ROOT = Path("/srv/support-docs").resolve()

@server.tool("read_file")
async def read_file(path: str):
    if not path or not path.strip():
        raise ValueError("path is required")

    full_path = (ROOT / path).resolve()
    if ROOT not in full_path.parents and full_path != ROOT:
        raise ValueError("path is outside allowed directory")

    return full_path.read_text()

Better still: split by task, not by path

@server.tool("get_refund_policy")
async def get_refund_policy(plan: Literal["monthly", "annual"]):
    return (ROOT / "refunds" / f"{plan}.md").read_text()

@server.tool("get_password_reset_runbook")
async def get_password_reset_runbook():
    return (ROOT / "runbooks" / "password-reset.md").read_text()

How to fix it

The fix for greed begins with drawing a real boundary. Write down exactly which directories, APIs, databases, or repositories the model should be allowed to access, then shape the tools around that boundary rather than convenience. Read paths and write paths should not share the same credentials or the same code path if the task is only supposed to observe. The strongest version of that pattern is task-shaped access rather than open-ended browsing. A support assistant often does not need "read anything under support-docs." It needs "get the refund policy for this plan" or "fetch the password reset runbook."

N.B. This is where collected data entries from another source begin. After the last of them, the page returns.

/-- Failures of levels (R112): STOCK_ID at 18 takes part in those of a custom Pattern, and BASIC at 20 in the exposure of a
function at the expert level. -/
def Staged.levelFails (p : Staged) : List Nat :=
  let custom := decide (patHalf p.bytes 18 = 0)
  let basic := patWord p.bytes 20
  (if custom ∧ (basic ≠ 0 ∨ p.sections.any (fun c => decide (c.type = 0x0E)) = true) then [18] else []) ++
    (if p.exposes.any (exposesExpert basic) then [20] else []) ++
    (p.exposes.filter (fun r => !exposeOk basic r)).map (·.off) ++ notRising none p.exposes

/-- Codes 0x0F to 0x15, with the Pattern's values in `t` and PAIR_LOCK of the option word. -/
def Staged.crossReject (p : Staged) (t : State) (locked : Nat) : Option Reject' :=
  firstReject
    [if 4032 < t.allocTotal then some (0x0F, 0) else none,
     rejectAt 0x10 ((List.range 256).flatMap (p.channelFails t) ++ p.doubleFails t ++ p.producerFails t),
     rejectAt 0x11 (p.interruptFails locked), rejectAt 0x12 (p.programFails t), rejectAt 0x13 (p.tableFails t),
     rejectAt 0x14 (p.pinFails t), rejectAt 0x15 p.levelFails]

/-- The loader on the staged bytes of a Pattern: a rejection, or the Pattern and the state with its values in place. -/
def loadPattern (bs : List Byte) (locked : Nat) (s : State) : Reject' ⊕ (Staged × State) :=
  let len := patWord bs 12
  match firstReject [headerReject bs, crcReject bs len] with
  | some r => .inl r
  | none =>
    match walkSections bs len with
    | .reject r => .inl r
    | .done l =>
      let p := stage bs l
      match firstReject [p.addressReject, p.valueReject] with
      | some r => .inl r
      | none =>
        let t := p.apply s
        match p.crossReject t locked with
        | some r => .inl r
        | none => .inr (p, t)

end Sys2Proof.Machine
end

From there, review scopes and tokens as you would IAM permissions or network access. In MCP, that review should cover the full capability surface, not just one handler: the tools a client can call, the resources it can browse, and any prompts that might route the model toward privileged actions. Add authorization tests, not just happy-path tool tests, and expect a little product friction along the way. Least privilege usually means more granular credentials, narrower tools, and sometimes a few more workflow steps. Still, that extra design work is what keeps temporary convenience from turning into permanent overreach.

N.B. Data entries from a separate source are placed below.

/-- Every Twiast port is DISABLED. -/
def State.portsDisabled (s : State) : Bool := (List.range 4).all (fun p => s.bit (A.TW_STATUS p) F.TW_STATUS_DISABLED)

/-- A write of `w` by `who` that is refused as a whole (R160, R174, R176, R241, R353, R374, R431, R462). A register that R28 fixes as a
whole is judged by R464 alone, but for a refusal of the one who writes. -/
def State.refusedWhole (s : State) (who : Requester) (a : Nat) (w : Word) : Bool :=
  if a = A.QUENCH_CTRL ∨ a = A.QUENCH_RELEASE then byUser who
  else if A.ASSAY_CTRL ≤ a then byUser who
  else if a = A.TW_NODE then !s.fixedReg a && !s.portsDisabled
  else if A.LOCK_CTRL 0 ≤ a ∧ a < A.LOCK_CTRL 8 then
    let p := (a - A.LOCK_CTRL 0) / 0x40
    (decide (a = A.LOCK_LIMP_PC p) && decide (s.fld (A.LOCK_STATUS p) F.LOCK_STATUS_CAUSE ≠ 0)) ||
      (decide (s.pairState p = 3) && (match byCore who with | some c => decide (c / 2 = p) | none => false))
  else if A.LD_CTRL 0 ≤ a ∧ a < A.LD_CTRL 8 then
    let n := (a - A.LD_CTRL 0) / 0x100
    !s.fixedReg a && decide (4 ≤ (a - A.LD_CTRL 0) % 0x100) && decide ((a - A.LD_CTRL 0) % 0x100 ≤ 0x10) && !s.ldDisabled n
  else if A.PG_CTRL 0 ≤ a ∧ a < A.PG_CTRL 48 then
    let g := (a - A.PG_CTRL 0) / 0x80
    !s.fixedReg a && (List.range 6).any (fun r => decide (a = aShadow g r) && s.lawTargets g r)
  else if A.SV_CTRL 0 ≤ a ∧ a < A.SV_CTRL 8 then
    let n := (a - A.SV_CTRL 0) / 0x400
    let x := (a - A.SV_CTRL 0) % 0x400
    !s.fixedReg a && (decide (x = 8) || (decide (0x100 ≤ x) && decide (x < 0x180))) && w.getLsbD 12 && (s.producerChannel (epSurvey n)).isNone
  else false

/-! ### The fields (R12, R16, R464) -/

/-- The value that the register at `a` holds for its RW and PT fields; a state word stands outside the registers (R220). -/
def State.heldAt (s : State) (a : Nat) : Word :=
  match stateWordAt a with
  | some (n, w, hi) => if hi then (s.lawWord n w >>> 32).setWidth 32 else (s.lawWord n w).setWidth 32
  | none => s.reg a

/-- A write of `w` leaves RW or PT field `f` as it is and is refused there: it carries another value for a field that is
fixed or guarded, or, where the field is not fixed, an encoding that is reserved. -/
def State.fieldRefused (s : State) (a : Nat) (guard w : Word) (f : FieldDef) : Bool :=
  let p : Fld := ⟨f.hi, f.lo⟩
  let differs := decide (fieldOf w p ≠ fieldOf (s.heldAt a) p)
  match f.acc with
  | .pt => differs
  | .rw =>
    if s.fixedField a f then differs
    else (differs && decide (guard &&& fieldMask p ≠ 0)) || decide (s.forbidden a w &&& fieldMask p ≠ 0) || !f.legal w
  | _ => false

/-- The word that takes effect: each refused field carries its present value. -/
def State.taken (s : State) (a : Nat) (d : RegDef) (guard w : Word) : Word :=
  d.fields.foldl (fun v f =>
    if s.fieldRefused a guard w f then putField v ⟨f.hi, f.lo⟩ (s.fld a ⟨f.hi, f.lo⟩) else v) w

/-- The register after the write: RW fields take their value, W1C bits clear and W1S bits set. -/
def State.storeFields (s : State) (a : Nat) (d : RegDef) (v : Word) : State :=
  let old := s.reg a
  s.setReg a ((old &&& ~~~(d.mask .rw) &&& ~~~(v &&& d.mask .w1c)) ||| (v &&& d.mask .rw) ||| (v &&& d.mask .w1s))

/-! ### What a write starts -/

/-- A bit of a word changes from its stored value: some true when it is set, some false when it is cleared. -/
def edge (old v : Word) (i : Nat) : Option Bool :=
  if old.getLsbD i = v.getLsbD i then none else some (v.getLsbD i)

/-- Bit `i` of CTRL starts or stops something: the stored bit follows from `on` and `off`. -/
def onEdge (old v : Word) (i : Nat) (on off : State → State) (s : State) : State :=
  match edge old v i with
  | some true => on s
  | some false => off s
  | none => s

/-- CTRL is stored but for the bits of `m`, which stay as they are. -/
def storeBut (m : Word) (a : Nat) (d : RegDef) (v : Word) (s : State) : State :=
  s.storeFields a d ((v &&& ~~~m) ||| (s.reg a &&& m))

/-- Writes of chapters 2 to 5. -/
def writeSupply (who : Requester) (a : Nat) (d : RegDef) (v : Word) (s : State) : State :=
  if a = A.RST_CTRL then resetCommand v s
  else if a = A.RST_WDOG then wdogWrite (v.getLsbD 31) (fieldOf v F.RST_WDOG_TIMEOUT) s
  else if a = A.RST_WDOG_KICK then (if fieldOf v F.RST_WDOG_KICK_KICK = 0x5A3C then wdogKick s else s)
  else if a = A.BOOT_CTRL then
    let s := if v.getLsbD 16 then outputRelease (byUser who) s else s
    coreStart (v.setWidth 16) s
  else if a = A.SUP_IO_FAULT then (if v.getLsbD 31 then ioFaultClear s else s)
  else s.storeFields a d v

/-- Writes of chapters 6 to 8. -/
def writeConverters (a : Nat) (d : RegDef) (v : Word) (s : State) : State :=
  let old := s.reg a
  if a = A.WC_RB_SEL then rbSelWrite v s
  else
  match place (A.MD_CTRL 0) 0x10 96 a with
  | some n => onEdge old v 0 id (modulatorStopped n) (s.storeFields a d v)
  | none =>
  match place (A.XB_CTRL 0) 0x10 64 a with
  | some n => onEdge old v 0 id (xbStopped n) (s.storeFields a d v)
  | none =>
  match place (A.DEC_CTRL 0) 0x80 160 a with
  | some n =>
    let s := storeBut 3 a d v s
    let s := onEdge old v 0 (pathStart n false) (pathDisable n false) s
    let s := onEdge old v 1 (pathStart n true) (pathDisable n true) s
    if v.getLsbD 2 then decSnap n s else s
  | none =>
  match place (A.WC_THR 0) 0x10 96 a with
  | some n => thresholdWrite n v s
  | none =>
  match place (A.SV_CTRL 0) 0x400 8 a with
  | some n =>
    let s := onEdge old v 0 (surveyEnable n) (surveyDisable n) (storeBut 1 a d v s)
    if v.getLsbD 3 then surveyStart n s else s
  | none =>
  match place (A.SV_URGENT 0) 0x400 8 a with
  | some n => if v.getLsbD 31 then urgentRequest n v s else s.storeFields a d v
  | none => s.storeFields a d v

This is also where teams get fooled by gateway comfort. A proxy can enforce authentication, rate limits, and logging around an MCP server, and those controls are valuable. But they do not redeem a backend capability that is already too broad. If the underlying API can read the whole tenant, mutate too much state, or blur read and write authority, wrapping it in a better edge does not change the sin. It only makes the sin easier to expose consistently.

Lessons from the trenches

The mcp-server-git advisory GHSA-5cgr-j3jf-jw3v clearly showed that git_init had arbitrary filesystem access. The mcp-reddit example in the MCP fault-taxonomy paper showed the same impulse in a different form: read-only operations requesting more credentials than necessary.

Why security sins are hard to fix

Security sins rarely stay contained within a single handler. Lust fixes often require app changes, platform controls, security review, and sometimes product changes to add confirmation or approval steps. Greed fixes usually spill into deployment and identity work: new service accounts, narrower filesystem mounts, tighter OAuth scope design, and review gates for high-risk tools.

That is why security cleanup so often feels slower than the original demo. You are not just rewriting a tool. You are redrawing the trust boundary around it.

Top comments (1)

CloakHQ • Mar 31

The Lust vs Greed split is a useful mental model - most security discussions treat access as one dimension, but separating reach from authority is the cleaner framing. You can have a model with very limited reach and still cause damage if it carries write credentials that are wider than the task needs.

The "task-shaped access" fix resonates. Working with browser automation, we ran into the same issue - sessions were over-credentialed because it was easier to give them broad access than to define exactly what each task needs. Narrowing that per-task was annoying to set up, but it's the only way blast radius is actually bounded.

Part 3 on operational sins is next - curious whether Sloth gets framed around error handling or logging gaps, because in practice those fail differently.